We recently moved to our new house so the past few weeks have been all about packing, carrying, organizing cleaning and unpacking. 

Oh, and Dan was off of school and about to begin his new school in our new town.

In other words, I am so exhausted.

But then the summer school started, and knock on wood it is going well. And I had a few hours by myself. To do errands, but at least with nobody else to take care of.

And then Dan and I went to pick up Gali from daycare. I finally figured out the traffic and which way it is better to take on this 40 minutes drive. We got to the daycare on time for Dan to play in the sandbox and then I decided to take them both for ice cream. We do this sometimes on days that Alex works late. 

We went to our usual place and Dan picked his usual coffee ice cream from the freezer, and then it was time for Gali to pick her flavor from the ice cream stand. The place was really busy so I held Dan’s ice cream container in my hand, but then suddenly I dropped it and it fell straight into the garbage bin. Clumsy mommy!

It was actually no big deal because that garbage bin was next to the coffee stand so it had only coffee cups and used bags of sugar. I was about to quickly pull it out but then Dan collapsed to the floor screaming. His precious ice cream! What have I done!

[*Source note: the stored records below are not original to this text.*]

-- ==== Sys2Proof/Machine/Access.lean ====
section
/-! DEFINITION. Accesses by masters other than the engines: hosts, the DMA engine, the Damson core, the debug port and the
background packets of the links (R232–R237, R34, R363–R365, R376, R403). -/

namespace Sys2Proof.Machine

/-- A master: its code in MEM.ERRLOG.MASTER (0 Damson core, 1 debug port, 2–5 HP0–HP3, 6 DMA engine), the partitions whose
units it reaches (bit p), and whether it reaches every unit (R235, R376, R403). -/
structure Master where
  code : Nat
  parts : Nat
  all : Bool
  deriving DecidableEq, Repr

def damson : Master := ⟨0, 255, true⟩
def dbgPort : Master := ⟨1, 255, true⟩

/-- Host port `n` (R376). -/
def Fab.host (f : Fab) (n : Nat) : Master := ⟨2 + n, f.get (Reg.HP_BIND_PARTS n), false⟩

/-- The partition that owns a DMA channel (R403). -/
def Fab.chanPart (f : Fab) (k : Nat) : Option Nat :=
  (List.range 8).find? (fun p => (f.get (Reg.HP_PDMA_CH p)).testBit k)

/-- DMA channel `k` (R403). -/
def Fab.chan (f : Fab) (k : Nat) : Master :=
  match f.chanPart k with
  | some p => ⟨6, 2 ^ p, false⟩
  | none => ⟨6, 255, true⟩

/-- The SOURCE code of a master's reads (R295). -/
def Master.src (m : Master) : Nat :=
  if m.code = 0 then 3 else if m.code = 1 then 4 else if m.code = 6 then 6 else 5

/-- Record an access that is refused (R234, R266). -/
def Fab.errLog (f : Fab) (m : Master) (a kind barsp : Nat) : Fab :=
  if f.bit Reg.MEM_ERRLOG_VALID then f
  else
    let f := f.set Reg.MEM_ERRLOG_ADDR a
    let f := f.set Reg.MEM_ERRLOG_KIND kind
    let f := f.set Reg.MEM_ERRLOG_MASTER m.code
    let f := f.set Reg.MEM_ERRLOG_BARSP barsp
    f.set Reg.MEM_ERRLOG_VALID 1

/-- Does STANDBY leave a device address reachable (R546): DEV, HP, MGMT, PWR, the UMX window, and the management region? -/
def unitAwake (a : Nat) : Bool :=
  (0x0200000000 ≤ a && a < 0x0200010000) || (0x0200200000 ≤ a && a < 0x0200300000) ||
    (0x0200500000 ≤ a && a < 0x0200800000) || (0x0300000000 ≤ a && a < 0x0300400000) ||
    (0x0300A00000 ≤ a && a < 0x0301000000)

/-- A write of a register by a master: nothing happens while the device does not run, and a unit that STANDBY closes refuses
it (R546). -/
def Fab.byReg (f : Fab) (m : Master) (a : Nat) (g : Fab → Fab) : Fab :=
  if !f.live then f else if f.pwr.st = 2 && !unitAwake a then f.errLog m a 1 0 else g f

/-- Record the address of a fenced access (R34, R354, R370). -/
def Fab.fenceLog (f : Fab) (p a : Nat) (m : Master) : Fab :=
  if f.bit (Reg.SQ_FENCE_VALID p) then f
  else ((f.set (Reg.SQ_FENCE_ADDR p) a).set (Reg.SQ_FENCE_MASTER p) m.code).set (Reg.SQ_FENCE_VALID p) 1

/-- The partition that owns the unit of a device address. -/
def Fab.addrPart (f : Fab) (a : Nat) : Option Nat :=
  match unitOf a with
  | some (true, g) => f.granPart g
  | some (false, u) => f.unitPart u
  | none => none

And then he made such a scene, screaming and holding his head with his fists.

I stood there in the middle of the store with people passing around us. Gali was so shocked that she could not pick a flavor. I didn’t blame her. All I wanted was to get out of there! Now!

But then I remembered that I once heard someone say that in life 20% is what happens to you and 80% is what you choose to do about it.

I leaned down and said, “Dan Stein, quiet now or no ice cream.”

He ignored me at first but then after the fourth time and once I showed him that his ice cream container is in my hand and still clean and ready to eat, he got up and smiled.

Of course there was a huge line to the register. But I decided that this was the perfect opportunity to teach another lesson, about waiting.

“You see all those people, Dan? They are waiting too. Let’s stand right here until it is our turn. Then we pay and go outside to sit on the chair and eat ice cream.”

Dan must have heard about the 20% and 80% rule too, because he waited very patiently.

GPS for Autism Treatment

Being an autism parent means lots of things. Like planning ahead. I mean really. Everything. You never know what will work and what not so you have to be ready for everything. My friend Rena says you have to be like a chess player – plan three moves ahead. My friend Gretchen says you have to be like a colonel in a battle field, because you never know where the next grenade will come from.

The biggest thing for me with autism is figuring out the healing journey of treatments and therapies. There are so many things out there: From the mainstream speech and occupational therapy to horses, music and the million alternative therapies. There are so many different diets and supplements.

Many times we started something and it looked like it was working very well. But then it stopped. And then sometimes things get worse!

I wish there was a GPS for therapy. Something that would help me figure out in real time whether something is working and what to expect soon. Like if whatever we are doing right now is working the device will say “keep straight!” And if it is working but we have to change something soon it will say “in 800 yards, turn right!” If something is about to completely fail or get worse my GPS will say “turn around when possible!”

And once we have done everything possible known to man and it actually all worked, the device will say what all of us autism parents long to hear: “You Have Reached Your Destination!”